Task-Fit Decision Matrix
- Claude Code: complex front-end, visual design, deep planning, auto-delegation, hooks/skills/channels, Agent SDK, enterprise auth
- Codex: research-heavy tasks, structured PDFs/reports, WorkTree-native shipping, /goal for long-running work, GitHub PR integration, image generation
A task-type decision rule rather than a blanket preference for one tool.
Output Token Efficiency as Session-Longevity Proxy
Output tokens cost more and burn session limits faster. Codex writes 2-5x fewer output tokens than Claude per equivalent task. This explains why Claude users report hitting limits faster -- and it is measurable from JSONL logs.
Lines you could clip.
"It is not a matter of which tool is best, it is a matter of which tool is best for the specific use case in front of you."
"ClaudeCode right now has 30 different hook events. Codex right now has about six. If you want to fire automated behavior into every part of the workflow, ClaudeCode gives you about five x the granularity."
"Claude has this way of planning the task tightly before it executes. And Codex tends to just grind through more iterations, which is why the input tokens stack up on its side."

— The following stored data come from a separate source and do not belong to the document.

-- ==== Sys2Proof/Config.lean ====
section
/-! DEFINITION. What is fixed for a run (00_scope.md R9 to R13, 10_state.md R47): the timing constants and sizes
the spec gives, the types of the parameters it leaves OPEN, the one free value, and the test fixture. -/

namespace Sys2Proof

namespace Config

/-! ### Timing constants, in microseconds (R12) -/

def tPuA : Nat := 1000
def tPuB : Nat := 1000
def tPuC : Nat := 10000
def tPuD : Nat := 15000
def tStop : Nat := 170000
/-- `T_STOP_CHIP`: derived in R12; no rule uses it. -/
def tStopChip : Nat := 130000
def tSdRstPd : Nat := 5
def tStart : Nat := 170000
def tOsc : Nat := 50000
def tRstHold : Nat := 11000
def tRstPost : Nat := 15000

/-! ### Sizes (R13) -/

def stageBytes : Nat := 4096
def eqBlobBytes : Nat := 360
def drcMainBytes : Nat := 24
def drcTkoBytes : Nat := 12
def maxRdata : Nat := 20
def numVol : Nat := 4

/-- The unconstrained draws of R36 and R64 (stage bytes unwritten or raced) and of R24 (bytes of a read that the
Device's script leaves ungiven): draw number `n` is `freeByte n`. It has no body, so no proof can see a value. -/
opaque freeByte : Nat → Byte

end Config

/-- The widths a register may have (R10). -/
inductive Width where
  | w1 | w4 | w8 | w12 | w16 | w20
deriving DecidableEq, Repr

/-- The width in bytes. -/
def Width.bytes : Width → Nat
  | .w1 => 1 | .w4 => 4 | .w8 => 8 | .w12 => 12 | .w16 => 16 | .w20 => 20

/-- One named EQ preset (R9). The name has no role in the block (91_not_in_source.md N22). -/
structure Preset where
  name : String
  blob : Bytes
deriving DecidableEq, Repr

/-- The `PlatformConfig` record `cfg` (R9). The phone and scan lines are carried and never driven (R34). -/
structure PlatformConfig where
  masterVol : Option Byte
  drcMain : Option Bytes
  drcTko : Option Bytes
  drcEnable : Bool
  eqEnable : Bool
  presets : List Preset
  initialPresetIndex : Byte
  rstPin : Option Nat
  pdPin : Option Nat
  rstActiveHigh : Bool
  pdActiveHigh : Bool
  phonePin : Option Nat
  phoneActiveHigh : Bool
  scanPin : Option Nat
  scanActiveHigh : Bool
  initMux : Option Bytes
deriving DecidableEq, Repr

/-- `num_presets` (R9). -/
def PlatformConfig.numPresets (c : PlatformConfig) : Nat := c.presets.length

/-- A control register the block writes with one fixed value: `X_ADDR` and its value string (R11). -/
structure CtlReg where
  addr : Byte
  val : Bytes
deriving DecidableEq, Repr

/-- A control register the block switches: `X_ADDR` and its ON and OFF strings (R11). -/
structure SwitchReg where
  addr : Byte
  on : Bytes
  off : Bytes
deriving DecidableEq, Repr

/-- The device control-register parameters of R11, in the order of its table. `vol[0]` is master (D38). -/
structure ControlRegs where
  oscTrim : CtlReg
  clockCtrl : CtlReg
  serialFmt : CtlReg
  sysCtrl : CtlReg
  errCtrl : CtlReg
  inputMux : CtlReg
  chSrc : CtlReg
  pwmMux : CtlReg
  volCfg : CtlReg
  startStop : CtlReg
  sdGroup : CtlReg
  modLimit : CtlReg
  exitSd : CtlReg
  stop : CtlReg
  vol : Vector CtlReg 4
  softMute : SwitchReg
  eqCtrl : SwitchReg
  drcCtrl : SwitchReg
deriving DecidableEq, Repr

/-- The parameters of a run (R47, "Open parameters" of 92_eei_decisions.md). `otherRegs` gives `REGMAP` outside the
30 coefficient addresses, where R10 leaves it open. -/
structure Params where
  cfg : PlatformConfig
  regs : ControlRegs
  otherRegs : List (Byte × Width)
  numHosts : Nat
deriving DecidableEq, Repr

namespace Config

/-! ### The fixture

TP of 95_test_vectors.md: `cfg` as it stands there, and control registers "with any admitted values", chosen here at
addresses that no rule names. DESIGN CHOICE (log 2): no statement rests on it. -/

def fixtureCfg : PlatformConfig where
  masterVol := none
  drcMain := some ((List.range 24).map (BitVec.ofNat 8))
  drcTko := some ((List.range 12).map fun i => BitVec.ofNat 8 (0x80 + i))
  drcEnable := true
  eqEnable := true
  presets := [⟨"flat", (List.range 360).map (BitVec.ofNat 8)⟩,
              ⟨"rock", (List.range 360).map fun i => BitVec.ofNat 8 (255 + 360 * 256 - i)⟩]
  initialPresetIndex := 0
  rstPin := some 0
  pdPin := some 1
  rstActiveHigh := true
  pdActiveHigh := true
  phonePin := none
  phoneActiveHigh := true
  scanPin := none
  scanActiveHigh := true
  initMux := none

def fixtureRegs : ControlRegs where
  oscTrim := ⟨0x80, [0x01]⟩
  clockCtrl := ⟨0x81, [0x02]⟩
  serialFmt := ⟨0x82, [0x03]⟩
  sysCtrl := ⟨0x83, [0x04]⟩
  errCtrl := ⟨0x84, [0x05]⟩
  inputMux := ⟨0x85, [0x00, 0x01, 0x02, 0x03]⟩
  chSrc := ⟨0x86, [0x10, 0x11, 0x12, 0x13]⟩
  pwmMux := ⟨0x87, [0x20, 0x21, 0x22, 0x23]⟩
  volCfg := ⟨0x88, [0x06]⟩
  startStop := ⟨0x89, [0x07]⟩
  sdGroup := ⟨0x8A, [0x08]⟩
  modLimit := ⟨0x8B, [0x09]⟩
  exitSd := ⟨0x8C, [0x0A]⟩
  stop := ⟨0x8D, [0x0B]⟩
  vol := #v[⟨0x90, [0x50]⟩, ⟨0x91, [0x51]⟩, ⟨0x92, [0x52]⟩, ⟨0x93, [0x53]⟩]
  softMute := ⟨0x94, [0x77], [0x00]⟩
  eqCtrl := ⟨0x95, [0x80, 0, 0, 1], [0x00, 0, 0, 1]⟩
  drcCtrl := ⟨0x96, [0, 0, 0, 3], [0, 0, 0, 0]⟩

def fixtureOtherRegs : List (Byte × Width) :=
  [(0x07, .w1), (0x60, .w12), (0x61, .w16),
   (0x80, .w1), (0x81, .w1), (0x82, .w1), (0x83, .w1), (0x84, .w1),
   (0x85, .w4), (0x86, .w4), (0x87, .w4), (0x88, .w1), (0x89, .w1),
   (0x8A, .w1), (0x8B, .w1), (0x8C, .w1), (0x8D, .w1),
   (0x90, .w1), (0x91, .w1), (0x92, .w1), (0x93, .w1), (0x94, .w1),
   (0x95, .w4), (0x96, .w4)]

def fixture : Params := ⟨fixtureCfg, fixtureRegs, fixtureOtherRegs, 1⟩

end Config

end Sys2Proof
end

How they asked for the click.
"I broke all of this down into a resource guide that you can access for completely free, and you can find that in my free school community."
Verbal mention only, no overlay shown. Low-friction -- no product pitch, just a free community link.
Word for word.
Which coding agent to reach for, and when.
The benchmark data splits cleanly: Claude Code wins on front-end quality and planning depth; Codex wins on token efficiency and research-heavy output -- and both tools are portable enough that you do not have to commit to just one.
- Output tokens are priced higher than input tokens, and Claude Code consistently writes 2-5x more output tokens per task than Codex -- which is the direct cause of hitting Claude session limits faster, not a platform throttle.
- Claude Code finished a marketing analytics dashboard in under 2 minutes using 283K tokens; Codex took 8 minutes and burned 1.64M tokens on the same prompt -- a 4x speed gap and 6x token gap for front-end work.
- Codex won the research report task, finishing slightly faster and using 1.9M fewer tokens than Claude, which suggests Codex is more efficient when the task is document generation rather than UI construction.
- Claude Code has 30 hook events for automated workflow triggers; Codex has about 6 -- if you need fine-grained automation that fires on specific agent behaviors, Claude Code is the only current option at that scale.
- Claude Code auto-spawns sub-agents when task complexity warrants it; Codex only does so when explicitly asked -- which means complex multi-step tasks route differently through each tool even on identical prompts.
- Projects built in either tool are portable: skills, hooks, and JSONL logs all transfer; the main swap is renaming CLAUDE.md to AGENTS.md when moving a project into Codex.
- A practical split workflow -- use Claude Code for planning and brainstorming, then hand the plan to Codex for execution -- is validated by how each tool token behavior maps to planning-heavy vs execution-heavy phases.